Stored data entries:

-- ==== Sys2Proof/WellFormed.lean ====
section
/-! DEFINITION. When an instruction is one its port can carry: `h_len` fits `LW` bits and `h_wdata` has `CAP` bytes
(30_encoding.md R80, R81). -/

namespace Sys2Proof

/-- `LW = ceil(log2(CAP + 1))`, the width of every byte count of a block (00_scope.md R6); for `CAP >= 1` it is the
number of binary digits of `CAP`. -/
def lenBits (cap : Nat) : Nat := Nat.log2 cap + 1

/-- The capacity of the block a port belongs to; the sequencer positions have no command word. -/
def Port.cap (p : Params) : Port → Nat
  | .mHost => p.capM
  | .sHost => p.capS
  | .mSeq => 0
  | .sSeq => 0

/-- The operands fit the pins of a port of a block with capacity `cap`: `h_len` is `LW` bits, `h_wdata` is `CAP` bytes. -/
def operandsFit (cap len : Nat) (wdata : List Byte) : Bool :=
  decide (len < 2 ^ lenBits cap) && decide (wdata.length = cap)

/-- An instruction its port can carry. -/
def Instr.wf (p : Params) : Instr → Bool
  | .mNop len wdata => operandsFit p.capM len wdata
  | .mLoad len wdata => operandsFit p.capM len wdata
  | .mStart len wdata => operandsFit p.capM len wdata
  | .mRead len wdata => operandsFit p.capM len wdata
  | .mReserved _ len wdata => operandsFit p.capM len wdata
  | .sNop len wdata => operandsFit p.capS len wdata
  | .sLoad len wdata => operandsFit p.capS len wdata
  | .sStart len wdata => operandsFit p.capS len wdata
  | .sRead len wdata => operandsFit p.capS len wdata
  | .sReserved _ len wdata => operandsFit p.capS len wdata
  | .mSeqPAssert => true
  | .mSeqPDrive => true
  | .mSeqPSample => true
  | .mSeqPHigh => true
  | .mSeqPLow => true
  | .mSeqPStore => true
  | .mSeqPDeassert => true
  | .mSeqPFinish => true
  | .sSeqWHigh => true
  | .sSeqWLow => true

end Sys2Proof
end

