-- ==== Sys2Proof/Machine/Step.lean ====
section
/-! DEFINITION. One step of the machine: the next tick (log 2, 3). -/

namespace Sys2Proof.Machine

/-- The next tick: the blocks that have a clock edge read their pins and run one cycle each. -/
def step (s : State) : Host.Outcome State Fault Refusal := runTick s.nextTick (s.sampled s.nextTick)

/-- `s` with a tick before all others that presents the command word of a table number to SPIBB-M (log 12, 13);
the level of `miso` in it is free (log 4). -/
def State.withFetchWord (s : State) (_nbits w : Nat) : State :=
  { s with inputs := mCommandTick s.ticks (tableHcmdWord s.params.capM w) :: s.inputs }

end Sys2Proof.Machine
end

---

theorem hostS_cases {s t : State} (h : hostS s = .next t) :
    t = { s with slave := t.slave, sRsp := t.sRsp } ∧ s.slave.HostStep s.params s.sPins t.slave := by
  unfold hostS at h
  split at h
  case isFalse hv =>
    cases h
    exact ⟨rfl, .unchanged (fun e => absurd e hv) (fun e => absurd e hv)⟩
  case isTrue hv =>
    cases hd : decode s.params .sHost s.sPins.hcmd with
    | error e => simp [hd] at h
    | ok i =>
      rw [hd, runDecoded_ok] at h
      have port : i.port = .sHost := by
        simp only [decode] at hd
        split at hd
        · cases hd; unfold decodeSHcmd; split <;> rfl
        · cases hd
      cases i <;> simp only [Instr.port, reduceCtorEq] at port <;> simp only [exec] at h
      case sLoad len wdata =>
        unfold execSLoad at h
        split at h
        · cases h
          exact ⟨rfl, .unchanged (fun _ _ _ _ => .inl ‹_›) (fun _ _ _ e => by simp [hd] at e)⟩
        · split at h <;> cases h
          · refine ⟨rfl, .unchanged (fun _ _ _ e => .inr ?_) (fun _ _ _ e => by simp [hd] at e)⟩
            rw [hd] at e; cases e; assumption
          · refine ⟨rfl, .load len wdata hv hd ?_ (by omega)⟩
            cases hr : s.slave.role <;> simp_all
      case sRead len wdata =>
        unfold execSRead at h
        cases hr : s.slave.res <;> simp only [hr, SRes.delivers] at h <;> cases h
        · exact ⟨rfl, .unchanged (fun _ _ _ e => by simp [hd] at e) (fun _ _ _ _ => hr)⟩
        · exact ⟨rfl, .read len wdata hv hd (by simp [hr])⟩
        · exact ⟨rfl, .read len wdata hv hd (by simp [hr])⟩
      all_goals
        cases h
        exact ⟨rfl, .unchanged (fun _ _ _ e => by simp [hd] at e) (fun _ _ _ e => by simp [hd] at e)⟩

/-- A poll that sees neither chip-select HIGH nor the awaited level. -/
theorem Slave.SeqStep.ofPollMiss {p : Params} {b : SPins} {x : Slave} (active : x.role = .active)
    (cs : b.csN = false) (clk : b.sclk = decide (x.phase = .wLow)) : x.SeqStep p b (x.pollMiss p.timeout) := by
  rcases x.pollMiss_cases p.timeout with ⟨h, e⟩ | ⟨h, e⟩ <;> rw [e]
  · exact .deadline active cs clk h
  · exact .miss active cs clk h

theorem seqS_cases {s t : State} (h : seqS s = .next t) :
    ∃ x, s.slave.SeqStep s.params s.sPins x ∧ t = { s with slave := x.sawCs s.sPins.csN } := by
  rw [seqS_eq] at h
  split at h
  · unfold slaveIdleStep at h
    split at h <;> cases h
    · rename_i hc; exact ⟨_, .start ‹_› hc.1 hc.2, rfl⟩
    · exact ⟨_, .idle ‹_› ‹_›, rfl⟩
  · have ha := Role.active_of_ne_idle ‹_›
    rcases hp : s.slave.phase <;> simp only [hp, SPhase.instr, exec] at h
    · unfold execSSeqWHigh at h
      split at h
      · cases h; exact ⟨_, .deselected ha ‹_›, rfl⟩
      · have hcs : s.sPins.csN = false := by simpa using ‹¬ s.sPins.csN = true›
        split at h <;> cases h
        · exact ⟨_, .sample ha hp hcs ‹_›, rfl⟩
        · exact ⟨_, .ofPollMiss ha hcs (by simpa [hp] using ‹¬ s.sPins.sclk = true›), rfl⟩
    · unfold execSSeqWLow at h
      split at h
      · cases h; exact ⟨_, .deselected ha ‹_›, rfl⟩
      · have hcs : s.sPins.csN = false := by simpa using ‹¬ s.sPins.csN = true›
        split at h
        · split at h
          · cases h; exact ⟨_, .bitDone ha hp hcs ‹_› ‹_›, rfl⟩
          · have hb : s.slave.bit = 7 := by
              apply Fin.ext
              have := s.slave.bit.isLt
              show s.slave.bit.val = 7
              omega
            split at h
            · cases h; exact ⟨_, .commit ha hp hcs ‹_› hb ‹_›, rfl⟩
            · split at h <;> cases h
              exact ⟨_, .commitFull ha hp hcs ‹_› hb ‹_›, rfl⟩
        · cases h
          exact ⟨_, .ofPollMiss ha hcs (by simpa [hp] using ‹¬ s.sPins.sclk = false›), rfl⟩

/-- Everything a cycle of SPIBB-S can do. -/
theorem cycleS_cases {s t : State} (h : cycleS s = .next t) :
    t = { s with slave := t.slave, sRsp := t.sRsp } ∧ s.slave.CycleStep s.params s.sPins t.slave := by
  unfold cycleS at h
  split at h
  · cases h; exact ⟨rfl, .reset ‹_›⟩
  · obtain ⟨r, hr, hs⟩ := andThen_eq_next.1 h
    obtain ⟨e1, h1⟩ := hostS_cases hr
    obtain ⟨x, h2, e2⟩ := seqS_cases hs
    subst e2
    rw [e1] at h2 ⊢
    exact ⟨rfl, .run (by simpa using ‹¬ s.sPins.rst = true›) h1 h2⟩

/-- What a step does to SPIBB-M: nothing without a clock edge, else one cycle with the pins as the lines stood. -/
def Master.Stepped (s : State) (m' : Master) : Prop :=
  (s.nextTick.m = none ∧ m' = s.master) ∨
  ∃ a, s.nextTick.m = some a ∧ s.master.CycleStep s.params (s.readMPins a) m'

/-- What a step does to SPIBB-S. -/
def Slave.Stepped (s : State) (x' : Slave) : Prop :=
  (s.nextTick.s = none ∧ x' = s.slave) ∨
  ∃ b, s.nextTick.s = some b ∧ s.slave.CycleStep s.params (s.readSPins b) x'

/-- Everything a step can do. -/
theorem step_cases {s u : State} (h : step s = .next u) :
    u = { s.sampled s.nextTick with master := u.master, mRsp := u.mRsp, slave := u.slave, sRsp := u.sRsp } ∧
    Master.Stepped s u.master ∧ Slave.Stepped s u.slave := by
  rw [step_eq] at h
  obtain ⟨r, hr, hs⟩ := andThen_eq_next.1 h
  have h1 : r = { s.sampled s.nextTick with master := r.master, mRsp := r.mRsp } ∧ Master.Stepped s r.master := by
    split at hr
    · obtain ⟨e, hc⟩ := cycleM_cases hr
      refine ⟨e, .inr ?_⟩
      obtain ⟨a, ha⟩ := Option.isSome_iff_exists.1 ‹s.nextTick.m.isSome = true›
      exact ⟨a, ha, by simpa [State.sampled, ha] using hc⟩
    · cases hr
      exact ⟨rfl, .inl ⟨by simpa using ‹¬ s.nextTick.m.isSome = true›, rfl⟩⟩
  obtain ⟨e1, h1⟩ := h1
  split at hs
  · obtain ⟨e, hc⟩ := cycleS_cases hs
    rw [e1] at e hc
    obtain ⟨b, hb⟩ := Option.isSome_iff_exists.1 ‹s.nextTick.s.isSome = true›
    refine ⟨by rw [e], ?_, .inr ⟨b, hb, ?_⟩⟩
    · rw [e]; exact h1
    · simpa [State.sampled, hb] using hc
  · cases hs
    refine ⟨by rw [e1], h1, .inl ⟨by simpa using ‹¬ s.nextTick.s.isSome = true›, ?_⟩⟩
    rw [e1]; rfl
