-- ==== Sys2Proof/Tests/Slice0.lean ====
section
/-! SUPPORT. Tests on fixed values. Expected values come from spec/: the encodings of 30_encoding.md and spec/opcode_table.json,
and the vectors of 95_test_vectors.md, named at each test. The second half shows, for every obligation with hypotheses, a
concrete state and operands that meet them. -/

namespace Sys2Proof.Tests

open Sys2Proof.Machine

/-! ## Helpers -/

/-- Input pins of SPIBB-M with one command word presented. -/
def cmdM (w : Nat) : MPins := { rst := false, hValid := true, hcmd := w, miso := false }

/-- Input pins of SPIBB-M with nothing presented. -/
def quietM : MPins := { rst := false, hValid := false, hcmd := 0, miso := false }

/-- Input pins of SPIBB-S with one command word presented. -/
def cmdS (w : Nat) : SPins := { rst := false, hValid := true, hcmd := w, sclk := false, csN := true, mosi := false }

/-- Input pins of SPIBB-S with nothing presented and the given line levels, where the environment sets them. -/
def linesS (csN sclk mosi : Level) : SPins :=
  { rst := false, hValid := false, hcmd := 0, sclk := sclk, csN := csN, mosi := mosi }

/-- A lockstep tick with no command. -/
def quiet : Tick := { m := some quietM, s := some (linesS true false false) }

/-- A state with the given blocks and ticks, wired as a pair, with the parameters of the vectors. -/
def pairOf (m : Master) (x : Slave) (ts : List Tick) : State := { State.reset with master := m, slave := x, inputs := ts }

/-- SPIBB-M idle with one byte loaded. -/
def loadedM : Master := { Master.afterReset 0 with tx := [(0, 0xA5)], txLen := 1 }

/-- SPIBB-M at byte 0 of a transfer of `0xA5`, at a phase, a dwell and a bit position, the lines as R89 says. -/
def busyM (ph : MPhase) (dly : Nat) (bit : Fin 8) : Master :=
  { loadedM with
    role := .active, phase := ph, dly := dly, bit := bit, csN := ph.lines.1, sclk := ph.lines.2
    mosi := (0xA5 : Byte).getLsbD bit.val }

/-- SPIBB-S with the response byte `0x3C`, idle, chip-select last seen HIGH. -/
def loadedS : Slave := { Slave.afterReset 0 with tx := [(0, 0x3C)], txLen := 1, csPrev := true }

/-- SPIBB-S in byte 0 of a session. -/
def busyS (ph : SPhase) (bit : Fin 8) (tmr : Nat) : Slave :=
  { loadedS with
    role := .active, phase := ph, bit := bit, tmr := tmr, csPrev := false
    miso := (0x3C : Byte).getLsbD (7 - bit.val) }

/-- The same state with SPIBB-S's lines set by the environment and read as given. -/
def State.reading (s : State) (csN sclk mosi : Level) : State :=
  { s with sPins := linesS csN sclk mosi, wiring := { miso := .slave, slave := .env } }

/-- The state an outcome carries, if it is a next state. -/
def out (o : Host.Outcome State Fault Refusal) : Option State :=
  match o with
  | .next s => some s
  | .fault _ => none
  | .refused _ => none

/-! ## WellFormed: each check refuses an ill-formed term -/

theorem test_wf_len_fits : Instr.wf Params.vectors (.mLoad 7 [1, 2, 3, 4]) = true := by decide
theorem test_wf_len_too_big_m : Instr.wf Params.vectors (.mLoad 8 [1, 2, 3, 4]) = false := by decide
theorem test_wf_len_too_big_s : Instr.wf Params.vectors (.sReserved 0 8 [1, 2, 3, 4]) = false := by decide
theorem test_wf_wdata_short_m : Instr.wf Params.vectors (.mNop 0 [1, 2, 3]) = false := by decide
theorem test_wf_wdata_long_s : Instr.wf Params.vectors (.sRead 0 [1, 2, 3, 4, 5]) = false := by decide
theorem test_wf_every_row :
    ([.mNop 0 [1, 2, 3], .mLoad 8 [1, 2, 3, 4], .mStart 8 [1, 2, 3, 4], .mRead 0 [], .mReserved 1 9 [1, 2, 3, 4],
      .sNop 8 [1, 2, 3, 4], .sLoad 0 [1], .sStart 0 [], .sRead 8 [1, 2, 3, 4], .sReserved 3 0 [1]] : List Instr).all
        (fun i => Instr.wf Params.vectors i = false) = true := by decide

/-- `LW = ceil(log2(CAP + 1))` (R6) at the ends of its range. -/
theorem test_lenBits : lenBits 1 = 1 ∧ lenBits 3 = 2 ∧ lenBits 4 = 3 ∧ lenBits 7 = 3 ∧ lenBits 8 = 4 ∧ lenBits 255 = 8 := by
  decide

==

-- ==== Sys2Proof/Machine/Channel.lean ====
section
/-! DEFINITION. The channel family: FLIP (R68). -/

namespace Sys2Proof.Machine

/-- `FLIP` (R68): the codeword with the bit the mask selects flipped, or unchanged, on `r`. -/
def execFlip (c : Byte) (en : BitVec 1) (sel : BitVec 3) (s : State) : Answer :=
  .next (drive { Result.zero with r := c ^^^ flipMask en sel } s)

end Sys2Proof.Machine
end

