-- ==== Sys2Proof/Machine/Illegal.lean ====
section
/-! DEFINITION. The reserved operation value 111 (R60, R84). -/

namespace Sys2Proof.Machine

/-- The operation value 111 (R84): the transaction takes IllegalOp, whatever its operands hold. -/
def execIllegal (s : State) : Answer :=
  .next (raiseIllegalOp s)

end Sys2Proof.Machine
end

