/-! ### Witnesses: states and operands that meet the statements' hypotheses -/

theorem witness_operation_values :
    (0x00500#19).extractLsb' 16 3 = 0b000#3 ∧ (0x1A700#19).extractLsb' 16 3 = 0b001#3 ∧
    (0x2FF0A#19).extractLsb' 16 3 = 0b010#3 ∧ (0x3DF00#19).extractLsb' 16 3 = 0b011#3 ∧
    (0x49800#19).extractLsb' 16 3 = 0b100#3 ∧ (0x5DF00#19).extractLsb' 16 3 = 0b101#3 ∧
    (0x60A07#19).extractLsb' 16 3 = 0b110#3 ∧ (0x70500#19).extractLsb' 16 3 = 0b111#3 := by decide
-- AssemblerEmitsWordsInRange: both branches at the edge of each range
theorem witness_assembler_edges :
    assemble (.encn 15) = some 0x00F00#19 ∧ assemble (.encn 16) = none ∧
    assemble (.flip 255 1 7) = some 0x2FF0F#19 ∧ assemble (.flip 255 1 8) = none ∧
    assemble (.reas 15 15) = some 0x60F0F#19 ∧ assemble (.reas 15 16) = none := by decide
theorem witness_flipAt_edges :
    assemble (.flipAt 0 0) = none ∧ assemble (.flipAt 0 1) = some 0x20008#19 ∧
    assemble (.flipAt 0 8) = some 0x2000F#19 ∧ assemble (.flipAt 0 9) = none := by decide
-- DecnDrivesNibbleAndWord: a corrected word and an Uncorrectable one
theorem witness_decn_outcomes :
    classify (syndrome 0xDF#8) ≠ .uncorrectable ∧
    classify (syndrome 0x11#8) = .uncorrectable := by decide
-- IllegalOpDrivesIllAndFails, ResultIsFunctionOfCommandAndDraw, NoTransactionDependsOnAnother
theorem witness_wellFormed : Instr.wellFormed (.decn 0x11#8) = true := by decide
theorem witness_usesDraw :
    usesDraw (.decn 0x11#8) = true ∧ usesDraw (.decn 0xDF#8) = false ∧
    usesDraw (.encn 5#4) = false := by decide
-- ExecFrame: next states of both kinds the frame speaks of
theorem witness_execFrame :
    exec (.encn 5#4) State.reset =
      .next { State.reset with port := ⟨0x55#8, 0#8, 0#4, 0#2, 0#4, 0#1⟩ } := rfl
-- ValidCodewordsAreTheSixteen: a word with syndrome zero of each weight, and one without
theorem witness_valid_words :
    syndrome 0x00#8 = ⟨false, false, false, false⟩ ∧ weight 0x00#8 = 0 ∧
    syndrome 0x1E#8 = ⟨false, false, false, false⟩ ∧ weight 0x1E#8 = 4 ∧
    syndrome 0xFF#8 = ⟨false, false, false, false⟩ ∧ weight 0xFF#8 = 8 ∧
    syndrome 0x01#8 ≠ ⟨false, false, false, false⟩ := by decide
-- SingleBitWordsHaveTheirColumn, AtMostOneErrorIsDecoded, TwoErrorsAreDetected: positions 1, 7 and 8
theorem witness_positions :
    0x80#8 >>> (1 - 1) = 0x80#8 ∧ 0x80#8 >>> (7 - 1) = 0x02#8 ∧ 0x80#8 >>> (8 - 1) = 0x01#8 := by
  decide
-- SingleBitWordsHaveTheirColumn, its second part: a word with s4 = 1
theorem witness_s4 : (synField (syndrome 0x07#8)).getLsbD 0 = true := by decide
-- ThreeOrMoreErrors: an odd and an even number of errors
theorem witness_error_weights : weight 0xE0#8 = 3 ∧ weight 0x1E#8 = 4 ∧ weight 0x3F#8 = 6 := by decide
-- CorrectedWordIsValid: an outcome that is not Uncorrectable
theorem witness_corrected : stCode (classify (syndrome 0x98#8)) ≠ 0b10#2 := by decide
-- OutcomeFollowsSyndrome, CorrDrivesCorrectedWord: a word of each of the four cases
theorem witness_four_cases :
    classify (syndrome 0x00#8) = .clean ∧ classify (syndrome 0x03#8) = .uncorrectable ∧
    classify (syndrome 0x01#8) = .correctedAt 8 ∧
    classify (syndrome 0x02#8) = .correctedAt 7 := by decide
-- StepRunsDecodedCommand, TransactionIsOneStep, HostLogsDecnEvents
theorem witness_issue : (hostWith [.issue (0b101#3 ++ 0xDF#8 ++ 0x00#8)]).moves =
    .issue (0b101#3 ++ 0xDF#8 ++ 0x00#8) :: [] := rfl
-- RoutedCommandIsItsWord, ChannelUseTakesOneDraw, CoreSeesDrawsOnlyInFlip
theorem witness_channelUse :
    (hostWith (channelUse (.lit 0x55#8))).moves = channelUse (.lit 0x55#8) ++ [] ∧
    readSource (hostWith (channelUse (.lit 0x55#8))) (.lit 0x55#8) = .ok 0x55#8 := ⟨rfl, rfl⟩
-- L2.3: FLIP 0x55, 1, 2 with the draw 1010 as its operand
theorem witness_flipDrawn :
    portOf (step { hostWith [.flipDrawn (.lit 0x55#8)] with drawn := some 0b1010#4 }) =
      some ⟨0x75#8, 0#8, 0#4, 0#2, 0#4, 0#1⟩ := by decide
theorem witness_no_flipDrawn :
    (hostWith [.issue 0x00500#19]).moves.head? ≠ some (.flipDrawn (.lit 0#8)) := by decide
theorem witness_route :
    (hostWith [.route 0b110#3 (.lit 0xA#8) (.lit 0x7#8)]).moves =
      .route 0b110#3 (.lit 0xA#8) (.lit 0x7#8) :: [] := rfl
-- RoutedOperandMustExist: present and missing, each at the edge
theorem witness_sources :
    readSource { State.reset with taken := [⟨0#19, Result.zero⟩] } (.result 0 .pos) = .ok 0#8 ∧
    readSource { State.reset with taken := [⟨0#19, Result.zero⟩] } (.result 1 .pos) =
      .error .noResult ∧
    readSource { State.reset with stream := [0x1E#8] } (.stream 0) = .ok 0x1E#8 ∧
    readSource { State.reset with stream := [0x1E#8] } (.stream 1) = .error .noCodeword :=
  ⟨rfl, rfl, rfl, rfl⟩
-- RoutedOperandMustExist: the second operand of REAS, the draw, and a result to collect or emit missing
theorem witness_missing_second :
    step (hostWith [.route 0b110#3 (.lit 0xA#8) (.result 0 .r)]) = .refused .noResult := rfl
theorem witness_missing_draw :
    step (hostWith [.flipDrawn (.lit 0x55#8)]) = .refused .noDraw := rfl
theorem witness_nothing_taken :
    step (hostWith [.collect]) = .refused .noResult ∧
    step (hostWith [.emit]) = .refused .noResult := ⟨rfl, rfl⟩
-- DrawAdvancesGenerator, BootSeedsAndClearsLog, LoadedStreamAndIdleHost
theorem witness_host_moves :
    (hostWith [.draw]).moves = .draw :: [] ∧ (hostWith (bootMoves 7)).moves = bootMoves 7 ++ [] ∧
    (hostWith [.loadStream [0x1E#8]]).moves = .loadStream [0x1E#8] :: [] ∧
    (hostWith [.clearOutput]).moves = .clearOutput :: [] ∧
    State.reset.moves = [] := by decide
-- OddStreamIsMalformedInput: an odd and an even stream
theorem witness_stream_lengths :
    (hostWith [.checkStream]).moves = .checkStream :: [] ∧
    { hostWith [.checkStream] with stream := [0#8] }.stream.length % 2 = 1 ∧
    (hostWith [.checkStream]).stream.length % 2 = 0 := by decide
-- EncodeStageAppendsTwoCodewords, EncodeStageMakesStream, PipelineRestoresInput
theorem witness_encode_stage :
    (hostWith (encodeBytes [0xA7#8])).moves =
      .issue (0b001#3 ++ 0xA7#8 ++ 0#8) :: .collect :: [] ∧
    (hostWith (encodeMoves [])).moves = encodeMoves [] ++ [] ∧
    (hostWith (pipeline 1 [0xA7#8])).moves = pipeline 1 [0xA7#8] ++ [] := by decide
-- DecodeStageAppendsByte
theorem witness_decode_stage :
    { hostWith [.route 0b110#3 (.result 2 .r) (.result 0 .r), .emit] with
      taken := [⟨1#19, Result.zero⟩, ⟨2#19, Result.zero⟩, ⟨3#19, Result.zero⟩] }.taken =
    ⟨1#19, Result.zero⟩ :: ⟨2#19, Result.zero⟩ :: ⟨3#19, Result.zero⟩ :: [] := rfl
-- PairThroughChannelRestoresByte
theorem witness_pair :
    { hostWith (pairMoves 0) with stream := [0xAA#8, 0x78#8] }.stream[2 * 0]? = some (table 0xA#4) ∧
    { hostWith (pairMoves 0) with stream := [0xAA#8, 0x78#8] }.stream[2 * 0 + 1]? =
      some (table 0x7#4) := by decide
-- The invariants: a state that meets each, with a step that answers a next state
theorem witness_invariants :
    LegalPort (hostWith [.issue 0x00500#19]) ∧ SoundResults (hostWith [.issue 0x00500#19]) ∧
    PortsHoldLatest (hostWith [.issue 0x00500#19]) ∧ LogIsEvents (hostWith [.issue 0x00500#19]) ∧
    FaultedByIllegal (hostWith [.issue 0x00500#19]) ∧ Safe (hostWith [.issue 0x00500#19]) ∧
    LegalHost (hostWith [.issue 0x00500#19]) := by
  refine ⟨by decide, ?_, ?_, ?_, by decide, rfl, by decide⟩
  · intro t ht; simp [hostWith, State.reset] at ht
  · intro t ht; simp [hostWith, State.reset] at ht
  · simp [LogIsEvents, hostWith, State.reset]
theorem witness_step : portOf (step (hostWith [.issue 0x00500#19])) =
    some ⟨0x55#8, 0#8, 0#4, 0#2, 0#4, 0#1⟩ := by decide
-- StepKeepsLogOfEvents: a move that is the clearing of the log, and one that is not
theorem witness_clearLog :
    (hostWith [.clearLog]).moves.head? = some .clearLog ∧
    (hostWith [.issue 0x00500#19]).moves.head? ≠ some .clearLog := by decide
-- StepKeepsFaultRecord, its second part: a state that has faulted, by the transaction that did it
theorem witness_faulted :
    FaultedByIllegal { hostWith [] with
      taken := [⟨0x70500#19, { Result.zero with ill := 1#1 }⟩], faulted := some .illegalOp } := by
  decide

Exercise: Starting with the line that holds "e) (fun _ _ _ e" and ending with the line that holds "(h : seqS s", retype every line in the data above exactly, and nothing else.

Response area:
        exact ⟨rfl, .unchanged (fun _ _ _ e => by simp [hd] at e) (fun _ _ _ e => by simp [hd] at e)⟩

/-- A poll that sees neither chip-select HIGH nor the awaited level. -/
theorem Slave.SeqStep.ofPollMiss {p : Params} {b : SPins} {x : Slave} (active : x.role = .active)
    (cs : b.csN = false) (clk : b.sclk = decide (x.phase = .wLow)) : x.SeqStep p b (x.pollMiss p.timeout) := by
  rcases x.pollMiss_cases p.timeout with ⟨h, e⟩ | ⟨h, e⟩ <;> rw [e]
  · exact .deadline active cs clk h
  · exact .miss active cs clk h

theorem seqS_cases {s t : State} (h : seqS s = .next t) :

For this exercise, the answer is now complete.